→ Collected data entries
----
/-- Settles O48: a line feed completes the line, and what the line decodes to says how it is processed. -/
theorem lineStepRunsDecodedCommand : Obligations.LineStepRunsDecodedCommand := by
  intro s line rest quiet idle polls unread held
  rw [step_of_lineFeed ⟨quiet, idle, polls⟩ unread held]
  exact ⟨fun i (decoded : decodeLine line = .instr i) => by rw [processLine, decoded],
    fun (decoded : decodeLine line = .empty) => by rw [processLine, decoded]⟩

end Sys2Proof.Machine
end

section
/-! SUPPORT. What runs when: the port of an idle block, a placed table word, and a machine that is busy (30_encoding R47,
R48, 42_wire_commands R85). -/

namespace Sys2Proof.Machine

/-! ### The port -/

theorem secondPresenter_of_absent {s : State} (absent : s.fe = .absent) : secondPresenter s = false := by
  simp [secondPresenter, absent]

/-- Settles O47: an idle block without front end takes the request at the head of the port. -/
theorem portStepRunsDecodedRequest : Obligations.PortStepRunsDecodedRequest := by
  intro s r rest noReset idle absent presented
  rw [step_of_idle ⟨noReset, secondPresenter_of_absent absent⟩ idle]
  simp only [idleStep, absent, acceptRequest, presented]

/-! ### A placed table word -/

theorem decode_of_decodeTableWord {nbits w : Nat} {i : Instr} (h : decodeTableWord nbits w = some i) :
    decode (tablePresented nbits w) = .instr i := by
  unfold decodeTableWord at h
  split at h
  · next decoded => rw [decoded, Option.some.inj h]
  · cases h
  · cases h

/-- A table word that is a line fits the line buffer. -/
theorem tablePresented_length {nbits w : Nat} {line : List Byte} (h : tablePresented nbits w = .line line) :
    line.length ≤ Config.lineMax := by
  unfold tablePresented at h
  split at h
  · cases h
  · obtain rfl := Presented.line.inj h
    exact List.length_take_le _ _

/-- An instruction is encoded as a line or as a port request, as its row says (30_encoding R66). -/
theorem encode_form (i : Instr) : if i.isLine then ∃ line, encode i = .line line else ∃ r, encode i = .port r := by
  cases i <;> exact ⟨_, rfl⟩

theorem encode_of_port {i : Instr} (h : i.isLine = false) : ∃ r, encode i = .port r := by
  simpa [h] using encode_form i

theorem encode_of_line {i : Instr} (h : i.isLine = true) : ∃ line, encode i = .line line := by
  simpa [h] using encode_form i

theorem pollingOf_frame (s : State) : pollingOf s = { s with fe := .polling, trace := (pollingOf s).trace } := by
  cases h : s.fe with
  | absent => simp only [pollingOf, h]
  | booting => simp only [pollingOf, h]; rfl
  | polling => simp only [pollingOf, h]; rw [← h]
  | awaiting m f => simp only [pollingOf, h]

/-- What the placing of a line leaves as it was (log 1). -/
theorem placeLine_frame (line : List Byte) (s : State) :
    placeLine line s = { s with
      busy := false, remain := 0, hold := 0, rst := false, fe := .polling, cmds := [], rx := byteLf :: s.rx
      lbuf := (placeLine line s).lbuf, llen := (placeLine line s).llen, trace := (placeLine line s).trace } := by
  have placed : placeLine line s = (fun t : State => { t with rx := byteLf :: t.rx })
      (storeBytes line { pollingOf (quiet s) with llen := 0, cmds := [] }) := rfl
  rw [placed, storeBytes_frame, pollingOf_frame]
  rfl

/-- The placed line is in the buffer (log 1). -/
theorem bufferedLine_placeLine {line : List Byte} {s : State} (wf : Memory.wf s.lbuf)
    (fits : line.length ≤ Config.lineMax) : bufferedLine (placeLine line s) = some line := by
  have empty : LineHeld { pollingOf (quiet s) with llen := 0, cmds := [] } [] :=
    lineHeld_nil (by rw [pollingOf_frame]; exact wf) rfl
  obtain ⟨-, held⟩ := empty.storeBytes line
  rw [List.nil_append, List.take_of_length_le fits] at held
  exact held

/-- The step after the placing of a line processes it (log 1). -/
theorem step_placeLine {line : List Byte} {s : State} (wf : Memory.wf s.lbuf) (fits : line.length ≤ Config.lineMax) :
    step (placeLine line s) = processLine line { placeLine line s with rx := s.rx, llen := 0 } := by
  have polls : Polls (placeLine line s) := by rw [placeLine_frame]; exact ⟨⟨rfl, rfl⟩, rfl, rfl⟩
  exact step_of_lineFeed polls (by rw [placeLine_frame]) (bufferedLine_placeLine wf fits)

/-- Settles O49: by the two forms in which a table word is presented. -/
theorem fetchedTableWordIsRun : Obligations.FetchedTableWordIsRun := by
  intro s nbits w i decoded wf
  have decoded := decode_of_decodeTableWord decoded
  cases presented : tablePresented nbits w with
  | port r =>
    rw [presented] at decoded
    obtain rfl : decodeRequest r = i := Decoded.instr.inj decoded
    obtain ⟨request, encoded⟩ := encode_of_port (decodeRequest_isLine r)
    refine ⟨{ quiet s with fe := .absent }, ?_, rfl, by rw [encoded], rfl, rfl, rfl, rfl, rfl⟩
    rw [State.withFetchWord, presented]
    exact portStepRunsDecodedRequest (placeRequest r s) r s.cmds rfl rfl rfl rfl
  | line line =>
    rw [presented] at decoded
    have decoded : decodeLine line = .instr i := decoded
    obtain ⟨bytes, encoded⟩ := encode_of_line (decodeLine_isLine decoded)
    refine ⟨{ placeLine line s with rx := s.rx, llen := 0 }, ?_, ?_⟩
    · rw [State.withFetchWord, presented, place, step_placeLine wf (tablePresented_length presented), processLine, decoded]
    · rw [encoded, placeLine_frame]
      exact ⟨rfl, rfl, rfl, rfl, rfl, rfl, rfl⟩

/-! ### While `BUSY` is set -/

/-- Settles O17: a port operation asks whether the port is ready, a wire command whether the front end listens. -/
theorem everyOperationWaitsWhileBusy : Obligations.EveryOperationWaitsWhileBusy := by
  intro i s busy
  have notReady : ¬ cmdReady s = true := by simp [cmdReady, busy]
  have deaf : ¬ listening s = true := by simp [listening, cmdReady, busy]
  cases i with
  | stepcnt => exact if_neg notReady
  | setdelay => exact if_neg notReady
  | steprev => exact if_neg notReady
  | healthcheck => exact if_neg deaf
  | ping => exact if_neg deaf
  | step => exact if_neg deaf
  | speed => exact if_neg deaf
  | unknown => exact if_neg deaf

/-- What a step of a run does: `EXPIRE` at the end of a hold, `TICK` during it (40_stepping R70, R72). -/
def runEvent (s : State) : State := if s.hold = 0 then expire s else tick s

theorem step_eq_runEvent {s : State} (quiet : undisturbed s) (busy : s.busy = true) : step s = .next (runEvent s) := by
  rw [step_of_busy quiet busy, runEvent]
  split <;> rfl

/-- The events of a run neither read nor write the unread bytes (42_wire_commands R85). -/
theorem runEvent_rx (s : State) (bytes : List Byte) :
    runEvent { s with rx := bytes } = { runEvent s with rx := bytes } := by
  unfold runEvent expire
  split
  · split <;> rfl
  · rfl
----
→ TASK PROMPT
Working through the records above, copy each line in which "that" is found.

→ ANSWER SECTION
/-! SUPPORT. What runs when: the port of an idle block, a placed table word, and a machine that is busy (30_encoding R47,
/-- A table word that is a line fits the line buffer. -/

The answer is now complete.